我同意 Martijn 使用现成的解决方案而不是自己解析它——javax.xml 包中有大量内置于 Java 的内容。一个巧妙的解决方案是使用 XSLT 转换来替换,这看起来是一个理想的用例。然而,这很复杂。
To answer the question, have you considered using the regular expression libraries? It looks like you have many different things you want to match, and replace with the same thing (\n or empty string). Using regular expressions you could be an expression like "<br>|<br/>|<br />"or even more clever like <br.*?>"to create a matcher object, on which you can call replaceAll.
要回答这个问题,您是否考虑过使用正则表达式库?看起来您有许多不同的东西想要匹配,并替换为相同的东西(\n 或空字符串)。使用正则表达式,您可以"<br>|<br/>|<br />"像<br.*?>"创建一个匹配器对象一样 甚至更聪明地创建一个匹配器对象,您可以在该对象上调用 replaceAll。
回答by extraneon
I fully agree with Martijn here. Pick the right tool for the job.
我完全同意 Martijn 的看法。

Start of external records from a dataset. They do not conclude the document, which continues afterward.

-- ==== Sys2Proof/Machine/SegEngine.lean ====
section
/-!
DEFINITION. Chapter 10: background, candidates, labelling, closing, features, classification, records, history and crops of a channel.
-/

namespace Sys2Proof.Machine

/-! ## Pixels (R296-R299) -/

/-- The deviation of R297 and R325, in 1/16 σ. -/
def deviation (model : List Nat) (smin gain b v : Nat) : Int :=
  let eff : Int := max (smin : Int) ((noiseSigma model (b / 256) * gain + 128) / 256)
  clampI (-32767) 32767 (Int.tdiv (256 * (v : Int) - b) (max 1 eff))

/-- A background value scaled by a notice (step 1 of R296 and R324). -/
def scaleBg (nk : Nat) (x : Bg) : Bg := if x.on then { x with b := min ((x.b * nk + 2 ^ 23) / 2 ^ 24) (65535 * 256) } else x

/-- One step of the background towards a value (R296, R324). -/
def towards (b v shift : Nat) : Nat := ((b : Int) + (256 * (v : Int) - b) / (2 ^ shift : Nat)).toNat

/-- Steps 1 to 6 for one sample of one plane: the background, and what reached step 6: the deviation, or that the pixel did not (R296). -/
def bgSample (learn log2 : Nat) (dev : Nat → Nat → Int) (nk w : Nat) (x : Bg) : Bg × Option Int :=
  let x := scaleBg nk x
  let v := pxVal w
  if pxInv w then (x, none)
  else if pxSettling w || (!x.on && !pxSat w) then ({ b := 256 * v, on := true, learn := learn }, none)
  else if !x.on then (x, none)
  else if 0 < x.learn then ({ x with learn := x.learn - 1, b := if pxSat w then x.b else towards x.b v (min log2 2) }, none)
  else (x, some (dev x.b v))

/-- The selected one of the deviations of the planes: the plane, or of all the largest magnitude, the lower plane on a tie (R297, R325). -/
def selectDev (plane : Nat) (ds : List (Option Int)) : Option Int :=
  if plane = 3 then ds.foldl (fun m d => match m, d with
    | some a, some b => if (a.natAbs : Nat) < b.natAbs then some b else some a
    | none, x => x
    | x, none => x) none
  else ds.getD plane none

/-- One column of a line in segmentation. -/
structure SegPx where
  /-- 0 no candidate, 1 bright, 2 dark -/
  pol : Nat := 0
  seed : Bool := false
  dev : Int := 0
  sat : Bool := false
  repl : Bool := false
  notice : Bool := false
  /-- SETTLING, INVALID or learning (R307) -/
  bad : Bool := false

/-- The candidate class of a pixel (R298). -/
def candidate (v : Store) (sat : Bool) (d : Int) : Nat × Bool :=
  let sb : Int := v.num K.SEED_BRIGHT
  let sd : Int := v.num K.SEED_DARK
  let gb : Int := if v.num K.GROW_BRIGHT = 0 then sb else v.num K.GROW_BRIGHT
  let gd : Int := if v.num K.GROW_DARK = 0 then sd else v.num K.GROW_DARK
  if (v.flag K.SAT_AS_SEED && sat) || (sb != 0 && decide (sb ≤ d)) then (1, true)
  else if sd != 0 && decide (d ≤ -sd) then (2, true)
  else if sb != 0 && decide (gb ≤ d) then (1, false)
  else if sd != 0 && decide (d ≤ -gd) then (2, false)
  else (0, false)

/-- Frozen columns: a candidate of this or the previous line within the guard (R299). -/
def frozenAt (cand prev : List Bool) (guard n : Nat) : Bool :=
  (List.range (2 * guard + 1)).any fun i =>
    decide (guard ≤ n + i) && (cand.getD (n + i - guard) false || prev.getD (n + i - guard) false)

/-- A frozen column's count, whether it thaws, and whether it stays frozen (R299, R324). -/
def freezeStep (fmax fc : Nat) (fz : Bool) : Nat × Bool × Bool :=
  if fz then (if fmax != 0 && decide (fmax ≤ fc) then (0, true, false) else (fc + 1, false, true)) else (0, false, false)

/-! ## Labelling (R300-R306) -/

/-- A run of candidates of one polarity. -/
structure Run where
  dark : Bool
  lo : Nat
  hi : Nat

/-- The runs of a line, in ascending columns. -/
def runsOf (pols : List Nat) : List Run :=
  ((pols.mapIdx fun i p => (i, p)).foldl (fun (l : List Run) (i, p) =>
    if p = 0 then l else
      match l with
      | r :: rest => if r.hi + 1 = i ∧ r.dark = (p == 2) then { r with hi := i } :: rest else { dark := p == 2, lo := i, hi := i } :: l
      | [] => [{ dark := p == 2, lo := i, hi := i }]) []).reverse

/-- The labelling of a line in progress. -/
structure Labels where
  blobs : List Blob
  lab : List (Option Nat)
  cur : List (Option Nat)
  /-- labels of the line before the previous one -/
  lab2 : List (Option Nat) := []
  /-- where a piece of the previous line lives on after its split -/
  next : List (Nat × Nat) := []
  closed : List Blob := []
  /-- absorbed entries and their survivors' BLOB_IDs -/
  absorbed : List (Blob × Nat) := []
  nextUid : Nat
  counter : Nat
  splits : Nat := 0
  lostSeeds : Nat := 0
  lostPixels : Nat := 0
  lostRuns : List Run := []

/-- Insert an entry in ascending entry order. -/
def insBlob (b : Blob) : List Blob → List Blob
  | [] => [b]
  | x :: r => if b.slot < x.slot then b :: x :: r else x :: insBlob b r

/-- The lowest entry number not in use. -/
def freeSlot (n : Nat) : List Blob → Nat
  | [] => n
  | x :: r => if x.slot = n then freeSlot (n + 1) r else n

/-- The pixels of a run of line `k` added to a piece (R303). -/
def fillBlob (px : List SegPx) (w k lo hi : Nat) (b : Blob) : Blob :=
  let y := k - b.k0
  let b := (List.range (hi + 1 - lo)).foldl (fun b i =>
    let n := lo + i
    let p := px.getD n {}
    let e := b.area == 0
    { b with seeded := b.seeded || p.seed, sat := b.sat || p.sat, repl := b.repl || p.repl, gainStep := b.gainStep || p.notice,
             nMin := if e then n else min b.nMin n, nMax := if e then n else max b.nMax n, area := b.area + 1,
             devMin := if e then p.dev else min b.devMin p.dev, devMax := if e then p.dev else max b.devMax p.dev,
             sd := b.sd + p.dev, sx := b.sx + n, sy := b.sy + y, sxx := b.sxx + n * n, syy := b.syy + y * y, sxy := b.sxy + n * y }) b
  let b := if lo = 0 then { b with loFirst := if b.seamLo then b.loFirst else y, loLast := y, seamLo := true } else b
  let b := if hi + 1 = w then { b with hiFirst := if b.seamHi then b.hiFirst else y, hiLast := y, seamHi := true } else b
  { b with k1 := k }

/-- A piece with its first line moved `d` lines up (offsets grow by `d`). -/
def shiftBlob (d k0 : Nat) (y : Pos) (b : Blob) : Blob :=
  { b with k0 := k0, yFirst := y, sxy := b.sxy + d * b.sx, syy := b.syy + 2 * d * b.sy + d * d * b.area, sy := b.sy + d * b.area,
           loFirst := b.loFirst + d, loLast := b.loLast + d, hiFirst := b.hiFirst + d, hiLast := b.hiLast + d }

/-- The survivor takes in the other entry (R300). -/
def mergeBlob (s a : Blob) : Blob :=
  let k0 := min s.k0 a.k0
  let y := if a.k0 < s.k0 then a.yFirst else s.yFirst
  let s := shiftBlob (s.k0 - k0) k0 y s
  let a := shiftBlob (a.k0 - k0) k0 y a
  let pick (f : Blob → Nat) (op : Nat → Nat → Nat) : Nat := if a.area = 0 then f s else if s.area = 0 then f a else op (f s) (f a)
  let pickI (f : Blob → Int) (op : Int → Int → Int) : Int := if a.area = 0 then f s else if s.area = 0 then f a else op (f s) (f a)
  let seam (b : Blob → Bool) (f : Blob → Nat) (op : Nat → Nat → Nat) : Nat := if b a then (if b s then op (f s) (f a) else f a) else f s
  { s with
    seeded := s.seeded || a.seeded, ovf := s.ovf || a.ovf, sat := s.sat || a.sat, repl := s.repl || a.repl,
    gainStep := s.gainStep || a.gainStep, seamLo := s.seamLo || a.seamLo, seamHi := s.seamHi || a.seamHi,
    k1 := max s.k1 a.k1, nMin := pick (·.nMin) min, nMax := pick (·.nMax) max,
    devMin := pickI (·.devMin) min, devMax := pickI (·.devMax) max,
    area := s.area + a.area, perim := s.perim + a.perim, sd := s.sd + a.sd, sx := s.sx + a.sx, sy := s.sy + a.sy,
    sxx := s.sxx + a.sxx, syy := s.syy + a.syy, sxy := s.sxy + a.sxy,
    loFirst := seam (·.seamLo) (·.loFirst) min, loLast := seam (·.seamLo) (·.loLast) max,
    hiFirst := seam (·.seamHi) (·.hiFirst) min, hiLast := seam (·.seamHi) (·.hiLast) max }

为工作选择合适的工具。
If your file however is not HTML, but only contains some HTML tokens there are a few ways you can speed things up.
但是,如果您的文件不是 HTML,而是仅包含一些 HTML 标记,则有几种方法可以加快速度。
First, if some amount of the input does not contain replaceable elements, consider starting with something like:
首先,如果一些输入不包含可替换元素,请考虑从以下内容开始:
if (!input.contains('<')) {
return input;
}
Second, consider a regex:
其次,考虑一个正则表达式:
Pattern p = Pattern.compile( your_regex );
Don't make a pattern for every single replaceAll line, but try to combine them (regex has a OR operator) and let Pattern optimize the regex. Do use the compiledpattern and don't compile it in every call, it's fairly expensive.
不要为每一行都创建一个模式,而是尝试组合它们(正则表达式有一个 OR 运算符)并让模式优化正则表达式。一定要使用编译模式并且不要在每次调用中都编译它,它相当昂贵。
If regexes are a bit to complex you can also implement some faster (but potentially less readable) replacement engine yourself:
如果正则表达式有点复杂,您还可以自己实现一些更快(但可能不太可读)的替换引擎:
StringBuilder result = new StringBuilder(input.length();
for (int i=0; i < input.length(); i++) {
char c = input.charAt(i);
if ( c != '<' ) {
continue;
}
int closePos = input.indexOf( '>', i);
if (closePos == -1) {// not found
result.append( input.substring(i, input.length());
return result.toString();
}
i = closePos;
String token = input.substring(i, closePos);
if ( token.equals( "p/" ) {
result.append("\n");
} else if (token.equals(...)) {
} else if (...) {
}
}
return result.toString();
This may have some errors :)
这可能有一些错误:)
The advantage is you have to iterate through the input only once. The big disadvantage is that it is not all that easy to understand. You could also write a state machine, analyzing per character what the new state should be, and that would probably be faster and even more work.
优点是您只需遍历输入一次。最大的缺点是它不是那么容易理解。您还可以编写一个状态机,分析每个字符的新状态应该是什么,这可能会更快,甚至更多的工作。